Figure 4 illustrates the fabrication flow charts for the custom grating. Fabrication steps included projection lithography using ASMLTM PAS 5500 300 deep-UV stepper on 6-inch silicon-on-insulator (SOI) wafers each with a 500-nm thick silicon layer and a 3-μm thick buried oxide (BOX) cladding layer. The first fabrication step started with the growth of a 60-nm thick Si3N4 layer on the SOI by Low-Pressure Chemical Vapor Deposition (LPCVD) at 800 °C. We defined the duty cycle of the Si3N4 layer through dry etching on a 10-μm wide area using the Inductively Coupled Plasma (ICP) dry etching. Over the dry etched area, we subsequently patterned photoresist to define the width of Si3N4 and proceed with dry etching. Afterward, over the custom Si3N4 grating with varying widths and duty cycles, we fully etched the silicon guiding layer with a constant width value of 500 nm.

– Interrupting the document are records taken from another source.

/-- A register field: byte offset in its block, top and low bit, reset value, `pat` for a P field (R7, R10), and
`stride`, the distance of the copies of a repeated register. -/
structure Fld where
  off : Nat
  hi : Nat
  lo : Nat
  rst : Nat
  pat : Bool
  stride : Nat
  deriving DecidableEq, Repr

/-- Copy `k` of a repeated register's field. -/
def Fld.nth (f : Fld) (k : Nat) : Fld :=
  { off := f.off + k * f.stride, hi := f.hi, lo := f.lo, rst := f.rst, pat := f.pat, stride := f.stride }

/-- The width of a field in bits. -/
def Fld.width (f : Fld) : Nat := f.hi - f.lo + 1

/-- The key of a field of the block at address `b` in the register file: address and low bit together. -/
def Fld.key (f : Fld) (b : Nat) : Nat := (b + f.off) * 64 + f.lo

/-- The Access column (R5). -/
inductive Acc where
  | rw | ro | w1c | wo | rc
  deriving DecidableEq, Repr

/-- The Kind column (R7). -/
inductive Kind where
  | L | P | S
  deriving DecidableEq, Repr

/-- One row of a register table: the field, its access, its kind, and the range rule of its Effect column. -/
structure FldSpec where
  name : String
  fld : Fld
  acc : Acc
  kind : Kind
  ok : Nat → Bool

/-- A register: its name, offset, the stride and number of its copies, its width in bits, and its fields. -/
structure RegSpec where
  name : String
  off : Nat
  stride : Nat
  count : Nat
  bits : Nat
  fields : List FldSpec

/-- The blocks of R407 to R410, and the parts of them whose registers repeat. -/
inductive Area where
  | pos | crs | syncR | ing | corr | cal | seam | gseam | seg | gseg | gtally | te | cmp | cmpG | th | cmd | pat | dev | fuse | cores | clk | pwr | therm | dlink | cl | mc | ring | dma | dmaG | hkHub | hkRgn | eth | net | tim | view | lb | pal | dp | dw | pnl | yc | yarn | aux | auxG | auxC | rep | fm | spare | rgn
  deriving DecidableEq, Repr

/-- A range rule: the least and the greatest value. -/
def rng (lo hi v : Nat) : Bool := decide (lo ≤ v) && decide (v ≤ hi)

/-- An alignment rule. -/
def aligned (n v : Nat) : Bool := v % n == 0

/-- MDIV_k: 0, or 4 to 124 (R649). -/
def mdivOk (v : Nat) : Bool := v == 0 || rng 4 124 v

/-- No range rule: every value the field's bits can hold. -/
def anyVal (_ : Nat) : Bool := true


/-! R82 (02_courses) -/
def F.POS_CTRL_IDX_MODE : Fld := ⟨0x0, 9, 9, 0, false, 0⟩
def F.POS_CTRL_ZPOL : Fld := ⟨0x0, 8, 8, 0, false, 0⟩
def F.POS_CTRL_FILT : Fld := ⟨0x0, 7, 4, 3, false, 0⟩
def F.POS_CTRL_DIR : Fld := ⟨0x0, 3, 3, 0, false, 0⟩
def F.POS_CTRL_RUN : Fld := ⟨0x0, 2, 2, 0, false, 0⟩
def F.POS_CTRL_MODE : Fld := ⟨0x0, 1, 0, 0, false, 0⟩
def F.POS_COUNT_COUNT : Fld := ⟨0x8, 63, 0, 0, false, 0⟩
def F.POS_STATUS_VALID : Fld := ⟨0x10, 8, 8, 0, false, 0⟩
def F.POS_STATUS_INDEX_SLIP : Fld := ⟨0x10, 7, 7, 0, false, 0⟩
def F.POS_STATUS_OVERSPEED : Fld := ⟨0x10, 6, 6, 0, false, 0⟩
def F.POS_STATUS_SER_TIMEOUT : Fld := ⟨0x10, 5, 5, 0, false, 0⟩
def F.POS_STATUS_SER_ERRBIT : Fld := ⟨0x10, 4, 4, 0, false, 0⟩
def F.POS_STATUS_SER_CRC : Fld := ⟨0x10, 3, 3, 0, false, 0⟩
def F.POS_STATUS_HALL_SKIP : Fld := ⟨0x10, 2, 2, 0, false, 0⟩
def F.POS_STATUS_HALL_STATE : Fld := ⟨0x10, 1, 1, 0, false, 0⟩
def F.POS_STATUS_QUAD_ERR : Fld := ⟨0x10, 0, 0, 0, false, 0⟩
def F.POS_SPEED_SPEED : Fld := ⟨0x14, 31, 0, 0, false, 0⟩
def F.IDX_PERIOD : Fld := ⟨0x18, 31, 0, 0, false, 0⟩
def F.IDX_CFG_IDX_EN : Fld := ⟨0x1C, 16, 16, 0, false, 0⟩
def F.IDX_CFG_IDX_TOL : Fld := ⟨0x1C, 15, 0, 0, false, 0⟩
def F.IDX_ERR : Fld := ⟨0x20, 31, 0, 0, false, 0⟩
def F.IDX_ERR_POS : Fld := ⟨0x28, 63, 0, 0, false, 0⟩
def F.SER_CFG_SER_TMO : Fld := ⟨0x30, 31, 24, 0x10, false, 0⟩
def F.SER_CFG_SCK_DIV : Fld := ⟨0x30, 23, 16, 0x19, false, 0⟩
def F.SER_CFG_SER_PER : Fld := ⟨0x30, 15, 10, 1, false, 0⟩
def F.SER_CFG_CRC_LEN : Fld := ⟨0x30, 9, 6, 6, false, 0⟩
def F.SER_CFG_WIDTH : Fld := ⟨0x30, 5, 0, 0x18, false, 0⟩
def F.SER_POLY : Fld := ⟨0x34, 15, 0, 3, false, 0⟩
def F.CRS_CTRL_CLOSE_DLY : Fld := ⟨0x0, 26, 16, 0xc8, false, 0⟩
def F.CRS_CTRL_TIMER : Fld := ⟨0x0, 3, 3, 0, false, 0⟩
def F.CRS_CTRL_SRC : Fld := ⟨0x0, 2, 0, 0, false, 0⟩
def F.CRS_N_N : Fld := ⟨0x4, 24, 0, 1, false, 0⟩
def F.CRS_D_D : Fld := ⟨0x8, 24, 0, 1, false, 0⟩
def F.CRS_PHASE_PHASE_INIT : Fld := ⟨0xC, 24, 0, 0, false, 0⟩
def F.CRS_TIMER_TIMER_PER : Fld := ⟨0x10, 31, 0, 0x1f40000, false, 0⟩
def F.CRS_PITCH_PITCH : Fld := ⟨0x14, 31, 0, 0, false, 0⟩
def F.CRS_COUNT_COURSE : Fld := ⟨0x18, 63, 0, 0, false, 0⟩
def F.CRS_HWM_HWM : Fld := ⟨0x20, 63, 0, 0, false, 0⟩
def F.CRS_STATUS_SRC_FAULT : Fld := ⟨0x28, 2, 2, 0, false, 0⟩
def F.CRS_STATUS_OVERRATE : Fld := ⟨0x28, 1, 1, 0, false, 0⟩
def F.CRS_STATUS_SYNC_SLIP : Fld := ⟨0x28, 0, 0, 0, false, 0⟩
def F.CRS_DROPS_DROPS : Fld := ⟨0x2C, 31, 0, 0, false, 0⟩
def F.CRS_LATE_COUNT : Fld := ⟨0x48, 31, 0, 0, false, 4⟩
def F.SYNC_CTRL_SYNC_TOL : Fld := ⟨0x0, 31, 24, 8, false, 0⟩
def F.SYNC_CTRL_SYNC_LOG : Fld := ⟨0x0, 15, 11, 0, false, 0⟩
def F.SYNC_CTRL_SYNC_GROUP : Fld := ⟨0x0, 6, 3, 0, false, 0⟩
def F.SYNC_CTRL_SYNC_MODE : Fld := ⟨0x0, 1, 0, 0, false, 0⟩

/-! R140 (03_skein_link) -/
def F.LANE_CTRL_IDLE_REQ : Fld := ⟨0x0, 11, 11, 0, false, 0⟩
def F.LANE_CTRL_ADAPT_FREEZE : Fld := ⟨0x0, 10, 10, 0, false, 0⟩
def F.LANE_CTRL_FIR_OVR : Fld := ⟨0x0, 9, 9, 0, false, 0⟩
def F.LANE_CTRL_PRECODE_ALLOW : Fld := ⟨0x0, 8, 8, 1, false, 0⟩
def F.LANE_CTRL_BOND : Fld := ⟨0x0, 7, 6, 0, false, 0⟩
def F.LANE_CTRL_EXPECT_EN : Fld := ⟨0x0, 5, 5, 0, false, 0⟩
def F.LANE_CTRL_SRC_SEL : Fld := ⟨0x0, 4, 4, 0, false, 0⟩
def F.LANE_CTRL_PACE : Fld := ⟨0x0, 3, 3, 0, false, 0⟩
def F.LANE_CTRL_EN : Fld := ⟨0x0, 0, 0, 0, false, 0⟩
def F.LANE_STATUS_STATE : Fld := ⟨0x4, 7, 4, 0, false, 0⟩
def F.LANE_STATUS_PRECODE_RX : Fld := ⟨0x4, 3, 3, 0, false, 0⟩
def F.LANE_STATUS_PRECODE_TX : Fld := ⟨0x4, 2, 2, 0, false, 0⟩
def F.LANE_STATUS_LOS : Fld := ⟨0x4, 1, 1, 1, false, 0⟩
def F.LANE_STATUS_LOCK : Fld := ⟨0x4, 0, 0, 0, false, 0⟩
def F.LANE_EVENT_IDLE_TMO : Fld := ⟨0x8, 9, 9, 0, false, 0⟩
def F.LANE_EVENT_HCRC_ERR : Fld := ⟨0x8, 8, 8, 0, false, 0⟩
def F.LANE_EVENT_VC_ERR : Fld := ⟨0x8, 7, 7, 0, false, 0⟩
def F.LANE_EVENT_BOND_SKEW : Fld := ⟨0x8, 6, 6, 0, false, 0⟩
def F.LANE_EVENT_IDENT_MISMATCH : Fld := ⟨0x8, 5, 5, 0, false, 0⟩
def F.LANE_EVENT_TRAIN_FAIL : Fld := ⟨0x8, 4, 4, 0, false, 0⟩
def F.LANE_EVENT_LOL_EV : Fld := ⟨0x8, 3, 3, 0, false, 0⟩
def F.LANE_EVENT_LOS_EV : Fld := ⟨0x8, 2, 2, 0, false, 0⟩
def F.LANE_EVENT_REMOVE : Fld := ⟨0x8, 1, 1, 0, false, 0⟩
def F.LANE_EVENT_INSERT : Fld := ⟨0x8, 0, 0, 0, false, 0⟩
def F.LANE_HDR_ERR_HDR_ERR : Fld := ⟨0xC, 31, 0, 0, false, 0⟩
def F.LANE_PKT_ERR_HCRC_CNT : Fld := ⟨0x10, 31, 16, 0, false, 0⟩
def F.LANE_PKT_ERR_PCRC_CNT : Fld := ⟨0x10, 15, 0, 0, false, 0⟩
def F.LANE_RXEQ_CTLE : Fld := ⟨0x14, 3, 0, 0, false, 0⟩
def F.LANE_DFE_TAPS : Fld := ⟨0x18, 63, 0, 0, false, 0⟩
def F.LANE_TXFIR_POST : Fld := ⟨0x20, 20, 16, 0, false, 0⟩
def F.LANE_TXFIR_MAIN : Fld := ⟨0x20, 13, 8, 0x28, false, 0⟩
def F.LANE_TXFIR_PRE : Fld := ⟨0x20, 3, 0, 0, false, 0⟩
def F.LANE_LOS_LOS_HYS : Fld := ⟨0x24, 15, 8, 5, false, 0⟩
def F.LANE_LOS_LOS_THR : Fld := ⟨0x24, 7, 0, 0xf, false, 0⟩
def F.CAM_ID0_ID0 : Fld := ⟨0x28, 63, 0, 0, false, 0⟩
def F.CAM_ID1_ID1 : Fld := ⟨0x30, 63, 0, 0, false, 0⟩
def F.CAM_ID2_ID2 : Fld := ⟨0x38, 63, 0, 0, false, 0⟩
def F.CAM_EXPECT_VENDOR : Fld := ⟨0x40, 31, 16, 0, false, 0⟩
def F.CAM_EXPECT_MODEL : Fld := ⟨0x40, 15, 0, 0, false, 0⟩

/-! R141 (03_skein_link) -/
def F.ING_CFG_FILL : Fld := ⟨0x100, 31, 16, 0, true, 0⟩
def F.ING_CFG_LINE_LEN : Fld := ⟨0x100, 14, 0, 0x2000, false, 0⟩
def F.ING_FMT_PLANE_SEL : Fld := ⟨0x104, 9, 8, 0, false, 0⟩
def F.ING_FMT_DT_EXPECT : Fld := ⟨0x104, 7, 0, 3, false, 0⟩
def F.ING_TMO_LINE_TMO : Fld := ⟨0x108, 15, 0, 0x1f4, false, 0⟩
def F.ING_TIME_TIME_PER : Fld := ⟨0x10C, 15, 0, 0x1000, false, 0⟩
def F.ING_STATUS_DUAL_UPPER : Fld := ⟨0x110, 1, 1, 0, false, 0⟩
def F.ING_STATUS_JOINED : Fld := ⟨0x110, 0, 0, 0, false, 0⟩
def F.ING_LAST_LINE_CAM_LINE : Fld := ⟨0x114, 31, 0, 0, false, 0⟩
def F.ING_LAST_EXP_TEMP : Fld := ⟨0x118, 31, 16, 0, false, 0⟩
def F.ING_LAST_EXP_EXP_ID : Fld := ⟨0x118, 15, 0, 0, false, 0⟩
def F.SHORT_CNT_COUNT : Fld := ⟨0x120, 31, 0, 0, false, 0⟩
def F.LONG_CNT_COUNT : Fld := ⟨0x124, 31, 0, 0, false, 0⟩
def F.MISS_CNT_COUNT : Fld := ⟨0x128, 31, 0, 0, false, 0⟩
def F.CRC_CNT_COUNT : Fld := ⟨0x12C, 31, 0, 0, false, 0⟩
def F.LATE_LINE_COUNT : Fld := ⟨0x130, 31, 0, 0, false, 0⟩
def F.DUP_LINE_COUNT : Fld := ⟨0x134, 31, 0, 0, false, 0⟩
def F.ECHO_ERR_COUNT : Fld := ⟨0x138, 31, 0, 0, false, 0⟩
def F.DT_ERR_COUNT : Fld := ⟨0x13C, 31, 0, 0, false, 0⟩
def F.BUF_OVR_COUNT : Fld := ⟨0x140, 31, 0, 0, false, 0⟩
def F.CAM_RING_CAM_EN : Fld := ⟨0x148, 31, 31, 0, false, 0⟩
def F.CAM_RING_RING : Fld := ⟨0x148, 19, 0, 0, false, 0⟩
def F.MSRC_RING_RING : Fld := ⟨0x14C, 19, 0, 0, false, 0⟩

/-! R142 (03_skein_link) -/
def F.CRS_CSW_RING_CSW_EN : Fld := ⟨0x40, 31, 31, 0, false, 0⟩
def F.CRS_CSW_RING_RING : Fld := ⟨0x40, 19, 0, 0, false, 0⟩
def F.CRS_LAST_CSW_CSW : Fld := ⟨0x44, 31, 0, 0, false, 0⟩

/-! R183 (04_correction_gauge) -/
def F.CORR_CTRL_GAUGE_SINGLE : Fld := ⟨0x0, 8, 8, 0, false, 0⟩
def F.CORR_CTRL_STAT_COR_EN : Fld := ⟨0x0, 7, 7, 0, false, 0⟩
def F.CORR_CTRL_STAT_RAW_EN : Fld := ⟨0x0, 6, 6, 0, false, 0⟩
def F.CORR_CTRL_LAMP_EN : Fld := ⟨0x0, 5, 5, 0, true, 0⟩
def F.CORR_CTRL_FF_EN : Fld := ⟨0x0, 4, 4, 0, false, 0⟩
def F.CORR_CTRL_DPR_EN : Fld := ⟨0x0, 3, 3, 0, true, 0⟩
def F.CORR_CTRL_LUT_EN : Fld := ⟨0x0, 2, 2, 0, true, 0⟩
def F.CORR_STATUS_LAMP_ORDER : Fld := ⟨0x4, 8, 8, 0, false, 0⟩
def F.CORR_STATUS_GAUGE_STALE : Fld := ⟨0x4, 7, 7, 0, false, 0⟩
def F.CORR_STATUS_GAUGE_PEND : Fld := ⟨0x4, 6, 6, 0, false, 0⟩
def F.CORR_STATUS_GAUGE_EXTRAP : Fld := ⟨0x4, 5, 5, 0, false, 0⟩
def F.CORR_STATUS_GAUGE_BAD : Fld := ⟨0x4, 4, 4, 0, false, 0⟩
def F.CORR_STATUS_GAUGE_CRC : Fld := ⟨0x4, 3, 3, 0, false, 0⟩
def F.CORR_STATUS_GAUGE_MEMERR : Fld := ⟨0x4, 2, 2, 0, false, 0⟩
def F.CORR_STATUS_LAMP_INVALID : Fld := ⟨0x4, 1, 1, 0, false, 0⟩
def F.CORR_STATUS_DPR_ORDER : Fld := ⟨0x4, 0, 0, 0, false, 0⟩
def F.CLAMP_LO_COUNT : Fld := ⟨0x10, 31, 0, 0, false, 0⟩
def F.CLAMP_HI_COUNT : Fld := ⟨0x14, 31, 0, 0, false, 0⟩
def F.STAT_DROP_COUNT : Fld := ⟨0x18, 31, 0, 0, false, 0⟩
def F.GAUGE_ECC_COUNT : Fld := ⟨0x1C, 31, 0, 0, false, 0⟩
def F.DPR_USED_USED : Fld := ⟨0x20, 10, 0, 0, false, 0⟩
def F.DPR_COUNT_COUNT : Fld := ⟨0x24, 10, 0, 0, true, 0⟩
def F.GAUGE_BASE_A_ADDR : Fld := ⟨0x40, 39, 0, 0, false, 0⟩
def F.GAUGE_BASE_B_ADDR : Fld := ⟨0x48, 39, 0, 0, false, 0⟩
def F.GAUGE_CFG_SEL : Fld := ⟨0x50, 16, 16, 0, true, 0⟩
def F.GAUGE_CFG_THRESH : Fld := ⟨0x50, 15, 0, 0x40, false, 0⟩
def F.CAL_COUNT_COUNT : Fld := ⟨0x54, 31, 0, 0, false, 0⟩
def F.CAL_LAST_COURSE_COURSE : Fld := ⟨0x58, 63, 0, 0, false, 0⟩
def F.CAL_LAST_SEC_SEC : Fld := ⟨0x60, 63, 0, 0, false, 0⟩
def F.CAL_LAST_NS_NS : Fld := ⟨0x68, 31, 0, 0, false, 0⟩
def F.CAL_LAST_TEMP_TEMP : Fld := ⟨0x6C, 15, 0, 0, false, 0⟩
def F.LAMP_KNOT_KEN : Fld := ⟨0x80, 31, 31, 0, true, 16⟩
def F.LAMP_KNOT_AUX_CH : Fld := ⟨0x80, 20, 16, 0, true, 16⟩
def F.LAMP_KNOT_POS : Fld := ⟨0x80, 13, 0, 0, true, 16⟩
def F.LAMP_REF_REF : Fld := ⟨0x84, 31, 0, 0, true, 16⟩
def F.LAMP_GAIN_GAIN : Fld := ⟨0x88, 15, 0, 0x4000, false, 16⟩
def F.LAMP_SAMPLE_SAMPLE : Fld := ⟨0x8C, 31, 0, 0, false, 16⟩
def F.STAT_CFG_STAT_LEN : Fld := ⟨0x100, 31, 16, 0x1000, false, 0⟩
def F.STAT_CFG_PROF_SHIFT : Fld := ⟨0x100, 15, 12, 4, false, 0⟩
def F.STAT_CFG_PROF_EN : Fld := ⟨0x100, 11, 11, 0, false, 0⟩
def F.STAT_RING_RING : Fld := ⟨0x104, 19, 0, 0, false, 0⟩
def F.LUT_ENTRY_HI : Fld := ⟨0x2000, 31, 16, 0, true, 4⟩
def F.LUT_ENTRY_LO : Fld := ⟨0x2000, 15, 0, 0, true, 4⟩
def F.DPR_ENTRY : Fld := ⟨0x4000, 31, 0, 0, true, 4⟩

/-! R184 (04_correction_gauge) -/
def F.CAL_DEV_COUNT_COUNT : Fld := ⟨0x0, 63, 0, 0, false, 0⟩
def F.CAL_DEV_LAST_SEC_SEC : Fld := ⟨0x8, 63, 0, 0, false, 0⟩
def F.CAL_DEV_LAST_NS_NS : Fld := ⟨0x10, 31, 0, 0, false, 0⟩
def F.CAL_DEV_LAST_CH_CHANNEL : Fld := ⟨0x14, 7, 0, 0, false, 0⟩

Finally, we deposited a 2-μm thick Low-Temperature Oxide (LTO) layer by LPCVD as the overcladding, deep etched the facet edge coupler of 100 μm depth for fiber coupling, and diced the wafers.

 figure: Fig. 4

Fig. 4 The fabrication flow chart: a) defining the duty cycle of the Si3N4 overlay (green) over 10-μm wide area; b) defining the width of the Si3N4 overlay; c) defining the silicon (grey) guiding core.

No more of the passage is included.